_Records for the task_
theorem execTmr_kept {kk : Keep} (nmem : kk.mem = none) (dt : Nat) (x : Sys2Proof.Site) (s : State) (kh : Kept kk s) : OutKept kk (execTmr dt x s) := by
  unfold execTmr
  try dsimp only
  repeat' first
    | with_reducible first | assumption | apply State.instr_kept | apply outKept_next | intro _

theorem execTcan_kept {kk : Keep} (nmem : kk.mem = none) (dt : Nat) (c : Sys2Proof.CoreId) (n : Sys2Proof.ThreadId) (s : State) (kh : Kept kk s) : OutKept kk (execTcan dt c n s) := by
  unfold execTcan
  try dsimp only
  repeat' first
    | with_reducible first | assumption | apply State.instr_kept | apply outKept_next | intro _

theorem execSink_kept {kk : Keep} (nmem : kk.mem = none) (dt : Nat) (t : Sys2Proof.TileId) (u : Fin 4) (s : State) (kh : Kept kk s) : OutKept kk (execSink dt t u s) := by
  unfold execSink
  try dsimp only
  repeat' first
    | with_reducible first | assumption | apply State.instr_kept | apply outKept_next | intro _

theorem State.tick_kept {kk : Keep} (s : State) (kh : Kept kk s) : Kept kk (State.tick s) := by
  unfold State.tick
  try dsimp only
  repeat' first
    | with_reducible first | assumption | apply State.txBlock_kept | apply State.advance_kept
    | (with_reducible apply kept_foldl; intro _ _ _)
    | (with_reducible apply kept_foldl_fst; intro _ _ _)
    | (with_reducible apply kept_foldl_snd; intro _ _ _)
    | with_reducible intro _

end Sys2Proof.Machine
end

...

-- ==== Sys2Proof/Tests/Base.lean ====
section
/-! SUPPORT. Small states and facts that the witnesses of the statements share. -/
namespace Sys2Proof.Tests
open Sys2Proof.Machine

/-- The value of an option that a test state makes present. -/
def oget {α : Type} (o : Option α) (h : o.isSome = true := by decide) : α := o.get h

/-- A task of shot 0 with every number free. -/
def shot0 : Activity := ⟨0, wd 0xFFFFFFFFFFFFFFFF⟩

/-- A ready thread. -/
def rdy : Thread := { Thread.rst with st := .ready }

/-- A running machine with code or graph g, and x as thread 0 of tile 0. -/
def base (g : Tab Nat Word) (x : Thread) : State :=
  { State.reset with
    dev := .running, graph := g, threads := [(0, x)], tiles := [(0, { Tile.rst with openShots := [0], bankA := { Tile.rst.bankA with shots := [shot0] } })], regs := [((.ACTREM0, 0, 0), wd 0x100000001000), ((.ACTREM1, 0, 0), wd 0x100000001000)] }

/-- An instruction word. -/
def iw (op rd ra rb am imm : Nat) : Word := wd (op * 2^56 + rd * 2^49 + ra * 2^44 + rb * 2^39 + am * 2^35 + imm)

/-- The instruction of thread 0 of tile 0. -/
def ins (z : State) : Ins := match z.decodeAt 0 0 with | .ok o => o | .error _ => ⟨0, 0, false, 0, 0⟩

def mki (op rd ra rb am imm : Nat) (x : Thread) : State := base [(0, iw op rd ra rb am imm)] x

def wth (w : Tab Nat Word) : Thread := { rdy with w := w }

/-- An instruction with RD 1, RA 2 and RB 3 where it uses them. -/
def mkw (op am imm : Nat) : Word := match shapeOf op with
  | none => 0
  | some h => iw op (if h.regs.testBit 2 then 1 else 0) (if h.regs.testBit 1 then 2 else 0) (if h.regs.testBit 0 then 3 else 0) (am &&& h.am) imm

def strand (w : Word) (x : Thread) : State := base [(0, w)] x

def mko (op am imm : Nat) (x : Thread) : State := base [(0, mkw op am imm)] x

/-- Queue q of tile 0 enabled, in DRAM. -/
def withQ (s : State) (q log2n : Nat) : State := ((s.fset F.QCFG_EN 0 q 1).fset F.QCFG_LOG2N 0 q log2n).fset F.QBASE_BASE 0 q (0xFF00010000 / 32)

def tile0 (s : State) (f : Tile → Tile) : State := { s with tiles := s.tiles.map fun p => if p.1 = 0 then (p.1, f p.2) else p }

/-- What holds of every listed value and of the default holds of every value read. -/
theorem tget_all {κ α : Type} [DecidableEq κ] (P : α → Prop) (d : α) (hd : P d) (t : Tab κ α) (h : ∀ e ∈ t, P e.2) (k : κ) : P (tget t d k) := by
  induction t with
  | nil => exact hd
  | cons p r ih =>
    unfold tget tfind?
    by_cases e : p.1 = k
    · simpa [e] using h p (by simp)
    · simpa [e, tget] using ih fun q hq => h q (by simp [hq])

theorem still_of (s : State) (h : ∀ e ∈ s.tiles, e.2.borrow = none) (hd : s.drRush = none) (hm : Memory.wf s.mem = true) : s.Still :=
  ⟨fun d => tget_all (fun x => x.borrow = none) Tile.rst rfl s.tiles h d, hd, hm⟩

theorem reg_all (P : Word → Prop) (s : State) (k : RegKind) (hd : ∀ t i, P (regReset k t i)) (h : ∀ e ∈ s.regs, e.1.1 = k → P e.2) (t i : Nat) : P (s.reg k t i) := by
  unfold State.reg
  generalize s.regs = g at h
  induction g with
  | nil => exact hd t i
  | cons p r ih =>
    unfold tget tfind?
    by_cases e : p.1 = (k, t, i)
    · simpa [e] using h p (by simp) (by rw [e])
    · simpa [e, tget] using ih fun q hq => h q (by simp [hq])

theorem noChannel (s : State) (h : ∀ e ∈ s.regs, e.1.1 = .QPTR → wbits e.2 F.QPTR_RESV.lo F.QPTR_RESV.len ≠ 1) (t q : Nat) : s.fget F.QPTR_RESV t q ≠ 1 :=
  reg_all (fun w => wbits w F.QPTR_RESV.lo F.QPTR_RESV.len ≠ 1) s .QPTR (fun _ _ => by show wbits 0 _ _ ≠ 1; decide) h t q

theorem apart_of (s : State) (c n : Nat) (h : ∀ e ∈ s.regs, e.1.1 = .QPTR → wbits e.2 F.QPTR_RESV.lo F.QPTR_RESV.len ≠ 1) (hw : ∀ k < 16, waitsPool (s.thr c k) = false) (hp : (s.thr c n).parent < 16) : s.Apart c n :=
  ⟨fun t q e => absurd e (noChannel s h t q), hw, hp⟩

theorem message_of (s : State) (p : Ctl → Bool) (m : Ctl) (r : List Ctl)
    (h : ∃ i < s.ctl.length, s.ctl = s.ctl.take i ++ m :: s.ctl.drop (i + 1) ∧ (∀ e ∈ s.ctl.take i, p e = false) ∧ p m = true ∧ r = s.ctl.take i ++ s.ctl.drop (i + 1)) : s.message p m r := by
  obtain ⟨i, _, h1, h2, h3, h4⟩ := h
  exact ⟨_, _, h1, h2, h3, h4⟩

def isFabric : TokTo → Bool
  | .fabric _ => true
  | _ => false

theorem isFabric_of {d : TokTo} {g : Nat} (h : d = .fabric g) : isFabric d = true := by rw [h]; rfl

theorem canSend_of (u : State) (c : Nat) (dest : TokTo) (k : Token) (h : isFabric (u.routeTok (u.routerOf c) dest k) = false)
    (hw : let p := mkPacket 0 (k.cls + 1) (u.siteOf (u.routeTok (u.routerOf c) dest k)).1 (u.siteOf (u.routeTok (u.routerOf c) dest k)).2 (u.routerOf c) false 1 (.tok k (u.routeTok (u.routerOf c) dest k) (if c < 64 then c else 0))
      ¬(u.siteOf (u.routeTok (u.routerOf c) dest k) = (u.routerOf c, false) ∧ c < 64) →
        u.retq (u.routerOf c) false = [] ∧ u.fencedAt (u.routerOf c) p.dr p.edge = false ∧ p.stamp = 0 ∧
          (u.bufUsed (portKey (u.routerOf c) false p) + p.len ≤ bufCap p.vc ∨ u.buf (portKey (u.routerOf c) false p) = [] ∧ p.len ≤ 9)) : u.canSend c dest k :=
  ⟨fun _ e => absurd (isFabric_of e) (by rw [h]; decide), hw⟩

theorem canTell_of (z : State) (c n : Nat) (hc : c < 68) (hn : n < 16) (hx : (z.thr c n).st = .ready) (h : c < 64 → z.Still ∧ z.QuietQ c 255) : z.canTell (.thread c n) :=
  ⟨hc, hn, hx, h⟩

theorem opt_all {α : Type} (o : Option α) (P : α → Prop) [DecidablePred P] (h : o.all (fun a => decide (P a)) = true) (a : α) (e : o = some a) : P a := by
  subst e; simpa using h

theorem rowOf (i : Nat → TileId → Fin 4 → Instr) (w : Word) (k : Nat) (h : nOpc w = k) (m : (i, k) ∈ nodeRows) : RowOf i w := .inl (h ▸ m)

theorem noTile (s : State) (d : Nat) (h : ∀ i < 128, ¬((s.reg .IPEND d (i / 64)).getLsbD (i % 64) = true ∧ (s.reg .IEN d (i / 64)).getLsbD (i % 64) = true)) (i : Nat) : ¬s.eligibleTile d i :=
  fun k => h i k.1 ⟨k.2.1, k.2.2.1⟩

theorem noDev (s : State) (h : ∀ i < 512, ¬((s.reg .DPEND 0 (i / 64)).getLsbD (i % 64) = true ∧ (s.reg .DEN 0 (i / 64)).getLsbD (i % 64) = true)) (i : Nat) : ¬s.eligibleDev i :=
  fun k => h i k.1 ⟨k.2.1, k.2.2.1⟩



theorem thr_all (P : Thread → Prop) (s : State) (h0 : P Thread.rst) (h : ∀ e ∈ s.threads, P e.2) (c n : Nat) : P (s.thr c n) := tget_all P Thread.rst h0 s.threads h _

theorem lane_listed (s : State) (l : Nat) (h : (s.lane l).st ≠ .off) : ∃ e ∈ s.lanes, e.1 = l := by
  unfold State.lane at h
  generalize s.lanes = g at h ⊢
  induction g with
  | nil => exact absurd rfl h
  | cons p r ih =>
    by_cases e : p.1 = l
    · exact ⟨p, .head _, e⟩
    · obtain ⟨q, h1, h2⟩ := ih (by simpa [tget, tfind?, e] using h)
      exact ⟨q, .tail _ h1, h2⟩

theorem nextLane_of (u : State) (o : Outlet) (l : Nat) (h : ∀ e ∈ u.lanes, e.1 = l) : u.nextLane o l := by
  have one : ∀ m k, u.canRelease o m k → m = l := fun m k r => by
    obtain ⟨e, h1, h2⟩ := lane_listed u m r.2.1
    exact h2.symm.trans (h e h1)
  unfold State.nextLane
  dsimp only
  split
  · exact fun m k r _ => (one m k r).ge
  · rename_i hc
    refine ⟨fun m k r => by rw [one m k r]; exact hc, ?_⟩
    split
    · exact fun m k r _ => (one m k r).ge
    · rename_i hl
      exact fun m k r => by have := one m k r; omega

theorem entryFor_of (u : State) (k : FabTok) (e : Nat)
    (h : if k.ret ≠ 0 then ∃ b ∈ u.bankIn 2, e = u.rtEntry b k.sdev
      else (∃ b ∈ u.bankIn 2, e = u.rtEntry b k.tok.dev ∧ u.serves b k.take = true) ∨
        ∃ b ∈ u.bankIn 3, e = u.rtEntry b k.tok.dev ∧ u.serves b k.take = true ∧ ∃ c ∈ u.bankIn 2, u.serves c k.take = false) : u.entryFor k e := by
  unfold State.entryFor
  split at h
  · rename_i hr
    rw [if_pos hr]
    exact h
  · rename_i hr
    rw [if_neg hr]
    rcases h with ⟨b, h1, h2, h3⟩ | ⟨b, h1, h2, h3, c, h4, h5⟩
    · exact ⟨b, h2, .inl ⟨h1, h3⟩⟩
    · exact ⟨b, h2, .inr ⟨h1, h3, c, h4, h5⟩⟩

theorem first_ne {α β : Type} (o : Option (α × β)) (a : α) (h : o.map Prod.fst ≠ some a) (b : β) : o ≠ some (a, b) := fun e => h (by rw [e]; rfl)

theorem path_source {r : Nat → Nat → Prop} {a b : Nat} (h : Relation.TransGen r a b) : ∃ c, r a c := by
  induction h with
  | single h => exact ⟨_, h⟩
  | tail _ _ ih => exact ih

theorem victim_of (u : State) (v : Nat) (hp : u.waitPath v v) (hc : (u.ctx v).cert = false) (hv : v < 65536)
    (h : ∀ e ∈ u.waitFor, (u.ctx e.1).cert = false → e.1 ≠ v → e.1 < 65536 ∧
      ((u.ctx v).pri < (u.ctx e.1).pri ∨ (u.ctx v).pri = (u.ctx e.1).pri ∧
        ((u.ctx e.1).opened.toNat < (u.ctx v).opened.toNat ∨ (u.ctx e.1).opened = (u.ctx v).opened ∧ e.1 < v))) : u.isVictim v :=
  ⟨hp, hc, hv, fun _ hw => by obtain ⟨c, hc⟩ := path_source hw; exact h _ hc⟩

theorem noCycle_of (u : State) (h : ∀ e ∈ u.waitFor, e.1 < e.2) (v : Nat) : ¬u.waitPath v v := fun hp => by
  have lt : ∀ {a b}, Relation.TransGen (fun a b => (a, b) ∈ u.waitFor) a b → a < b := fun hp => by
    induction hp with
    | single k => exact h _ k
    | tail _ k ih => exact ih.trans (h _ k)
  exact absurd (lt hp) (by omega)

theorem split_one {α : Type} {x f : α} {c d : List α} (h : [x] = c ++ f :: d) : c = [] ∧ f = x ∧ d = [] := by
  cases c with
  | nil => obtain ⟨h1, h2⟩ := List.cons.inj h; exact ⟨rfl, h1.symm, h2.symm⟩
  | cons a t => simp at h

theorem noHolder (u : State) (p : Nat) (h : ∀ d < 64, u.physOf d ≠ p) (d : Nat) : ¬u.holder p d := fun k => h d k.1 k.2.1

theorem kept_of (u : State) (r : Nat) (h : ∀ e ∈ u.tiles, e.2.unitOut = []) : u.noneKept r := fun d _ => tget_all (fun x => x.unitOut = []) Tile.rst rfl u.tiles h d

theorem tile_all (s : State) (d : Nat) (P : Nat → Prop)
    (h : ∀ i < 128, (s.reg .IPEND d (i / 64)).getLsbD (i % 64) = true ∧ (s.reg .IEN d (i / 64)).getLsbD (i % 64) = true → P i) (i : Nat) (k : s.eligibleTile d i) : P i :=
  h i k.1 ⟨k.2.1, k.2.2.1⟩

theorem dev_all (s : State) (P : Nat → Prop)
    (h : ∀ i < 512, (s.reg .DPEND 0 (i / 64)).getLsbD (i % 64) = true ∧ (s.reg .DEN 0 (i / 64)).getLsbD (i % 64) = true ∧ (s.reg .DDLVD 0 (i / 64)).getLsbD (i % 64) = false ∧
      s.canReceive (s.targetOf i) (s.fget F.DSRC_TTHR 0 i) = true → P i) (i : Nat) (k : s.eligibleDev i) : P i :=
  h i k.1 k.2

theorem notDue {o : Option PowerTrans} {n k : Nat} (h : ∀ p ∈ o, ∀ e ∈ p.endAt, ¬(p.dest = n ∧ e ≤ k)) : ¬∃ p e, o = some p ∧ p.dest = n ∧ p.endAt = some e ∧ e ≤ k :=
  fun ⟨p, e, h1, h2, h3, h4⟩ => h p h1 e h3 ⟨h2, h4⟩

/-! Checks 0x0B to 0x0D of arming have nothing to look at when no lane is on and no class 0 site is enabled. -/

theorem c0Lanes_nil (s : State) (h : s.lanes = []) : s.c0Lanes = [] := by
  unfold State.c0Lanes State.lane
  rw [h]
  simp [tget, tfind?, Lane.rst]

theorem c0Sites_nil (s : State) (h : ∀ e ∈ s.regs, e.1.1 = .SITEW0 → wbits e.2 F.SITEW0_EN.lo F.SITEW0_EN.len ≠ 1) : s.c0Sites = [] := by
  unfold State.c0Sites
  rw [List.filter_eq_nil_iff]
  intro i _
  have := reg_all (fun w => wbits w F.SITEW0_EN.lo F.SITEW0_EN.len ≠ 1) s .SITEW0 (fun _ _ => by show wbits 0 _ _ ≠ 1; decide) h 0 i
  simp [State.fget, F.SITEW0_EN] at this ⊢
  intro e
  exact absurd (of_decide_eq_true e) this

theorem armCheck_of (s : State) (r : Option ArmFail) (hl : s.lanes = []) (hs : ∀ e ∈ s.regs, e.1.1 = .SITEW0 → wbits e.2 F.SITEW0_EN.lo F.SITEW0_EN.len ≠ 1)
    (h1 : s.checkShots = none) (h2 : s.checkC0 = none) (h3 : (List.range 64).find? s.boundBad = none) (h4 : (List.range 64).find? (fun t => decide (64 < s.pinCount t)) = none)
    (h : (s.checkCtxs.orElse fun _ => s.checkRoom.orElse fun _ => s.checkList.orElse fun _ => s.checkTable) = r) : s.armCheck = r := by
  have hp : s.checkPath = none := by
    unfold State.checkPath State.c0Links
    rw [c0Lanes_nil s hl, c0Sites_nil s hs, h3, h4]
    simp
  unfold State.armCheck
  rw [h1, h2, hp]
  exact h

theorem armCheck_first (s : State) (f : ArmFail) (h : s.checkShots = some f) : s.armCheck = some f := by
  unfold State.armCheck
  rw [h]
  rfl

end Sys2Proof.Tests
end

==

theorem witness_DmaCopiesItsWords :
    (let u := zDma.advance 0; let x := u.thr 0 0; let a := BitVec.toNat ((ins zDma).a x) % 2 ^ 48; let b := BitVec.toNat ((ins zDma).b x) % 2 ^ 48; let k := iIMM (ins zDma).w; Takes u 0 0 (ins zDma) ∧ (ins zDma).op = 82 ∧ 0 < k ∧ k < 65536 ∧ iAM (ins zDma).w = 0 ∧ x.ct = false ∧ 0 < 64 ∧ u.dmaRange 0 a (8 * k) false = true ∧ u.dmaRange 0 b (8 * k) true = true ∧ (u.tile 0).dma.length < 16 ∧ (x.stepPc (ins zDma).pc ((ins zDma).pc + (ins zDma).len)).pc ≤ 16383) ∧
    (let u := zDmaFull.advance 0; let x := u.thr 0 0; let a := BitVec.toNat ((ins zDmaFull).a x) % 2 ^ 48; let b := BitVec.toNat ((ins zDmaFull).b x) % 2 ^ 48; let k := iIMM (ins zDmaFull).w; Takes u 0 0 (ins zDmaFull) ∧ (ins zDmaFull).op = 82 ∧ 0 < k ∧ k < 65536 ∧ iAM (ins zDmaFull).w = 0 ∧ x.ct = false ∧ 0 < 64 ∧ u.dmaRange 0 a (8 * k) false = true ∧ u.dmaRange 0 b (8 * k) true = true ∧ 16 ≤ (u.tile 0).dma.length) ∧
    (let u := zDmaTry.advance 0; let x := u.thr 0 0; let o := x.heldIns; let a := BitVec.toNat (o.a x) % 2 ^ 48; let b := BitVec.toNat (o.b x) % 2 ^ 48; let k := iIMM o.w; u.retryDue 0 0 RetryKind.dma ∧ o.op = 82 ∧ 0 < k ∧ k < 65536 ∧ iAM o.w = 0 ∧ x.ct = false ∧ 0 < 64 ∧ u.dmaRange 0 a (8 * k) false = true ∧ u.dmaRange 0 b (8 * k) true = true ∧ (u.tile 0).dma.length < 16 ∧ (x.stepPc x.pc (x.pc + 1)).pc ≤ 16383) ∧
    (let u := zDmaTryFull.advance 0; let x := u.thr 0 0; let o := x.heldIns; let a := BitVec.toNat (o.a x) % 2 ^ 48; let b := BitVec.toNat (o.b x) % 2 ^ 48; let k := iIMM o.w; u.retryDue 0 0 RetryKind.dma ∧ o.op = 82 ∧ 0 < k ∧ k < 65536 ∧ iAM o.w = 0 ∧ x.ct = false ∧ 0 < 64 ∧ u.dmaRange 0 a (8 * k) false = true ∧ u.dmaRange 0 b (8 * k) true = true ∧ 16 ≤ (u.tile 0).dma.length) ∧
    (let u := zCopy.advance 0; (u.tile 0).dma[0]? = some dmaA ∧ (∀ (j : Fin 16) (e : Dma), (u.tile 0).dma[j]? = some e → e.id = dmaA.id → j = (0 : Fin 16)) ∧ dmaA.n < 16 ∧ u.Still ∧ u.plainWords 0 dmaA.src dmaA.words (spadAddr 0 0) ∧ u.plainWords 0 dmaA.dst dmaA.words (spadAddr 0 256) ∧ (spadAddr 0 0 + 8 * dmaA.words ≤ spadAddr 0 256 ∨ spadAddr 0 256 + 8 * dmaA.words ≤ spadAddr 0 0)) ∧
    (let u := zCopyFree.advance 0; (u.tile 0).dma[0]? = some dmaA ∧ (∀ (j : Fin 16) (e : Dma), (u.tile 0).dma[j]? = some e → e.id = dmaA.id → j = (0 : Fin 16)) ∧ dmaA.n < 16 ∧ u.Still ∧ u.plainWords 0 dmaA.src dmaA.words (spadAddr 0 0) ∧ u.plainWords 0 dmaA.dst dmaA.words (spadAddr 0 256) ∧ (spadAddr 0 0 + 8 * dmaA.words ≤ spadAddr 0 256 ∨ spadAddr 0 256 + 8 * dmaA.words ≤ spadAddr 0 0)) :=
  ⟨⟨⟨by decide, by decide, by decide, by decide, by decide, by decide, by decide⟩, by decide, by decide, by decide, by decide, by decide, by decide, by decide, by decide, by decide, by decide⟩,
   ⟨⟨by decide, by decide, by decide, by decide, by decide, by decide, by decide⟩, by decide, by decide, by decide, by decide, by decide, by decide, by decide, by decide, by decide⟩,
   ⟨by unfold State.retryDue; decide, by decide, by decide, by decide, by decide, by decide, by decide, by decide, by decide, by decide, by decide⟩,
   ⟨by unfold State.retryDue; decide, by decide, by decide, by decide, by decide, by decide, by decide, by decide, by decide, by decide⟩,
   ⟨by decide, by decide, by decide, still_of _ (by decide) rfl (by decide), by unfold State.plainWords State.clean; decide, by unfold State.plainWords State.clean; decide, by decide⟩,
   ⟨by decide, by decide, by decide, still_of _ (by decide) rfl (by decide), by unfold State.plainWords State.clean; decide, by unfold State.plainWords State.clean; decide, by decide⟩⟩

_Activity_
Which of the lines above include the string "clean"? Pick them out and copy them.

_Reply to the exercise_
   ⟨by decide, by decide, by decide, still_of _ (by decide) rfl (by decide), by unfold State.plainWords State.clean; decide, by unfold State.plainWords State.clean; decide, by decide⟩,
   ⟨by decide, by decide, by decide, still_of _ (by decide) rfl (by decide), by unfold State.plainWords State.clean; decide, by unfold State.plainWords State.clean; decide, by decide⟩⟩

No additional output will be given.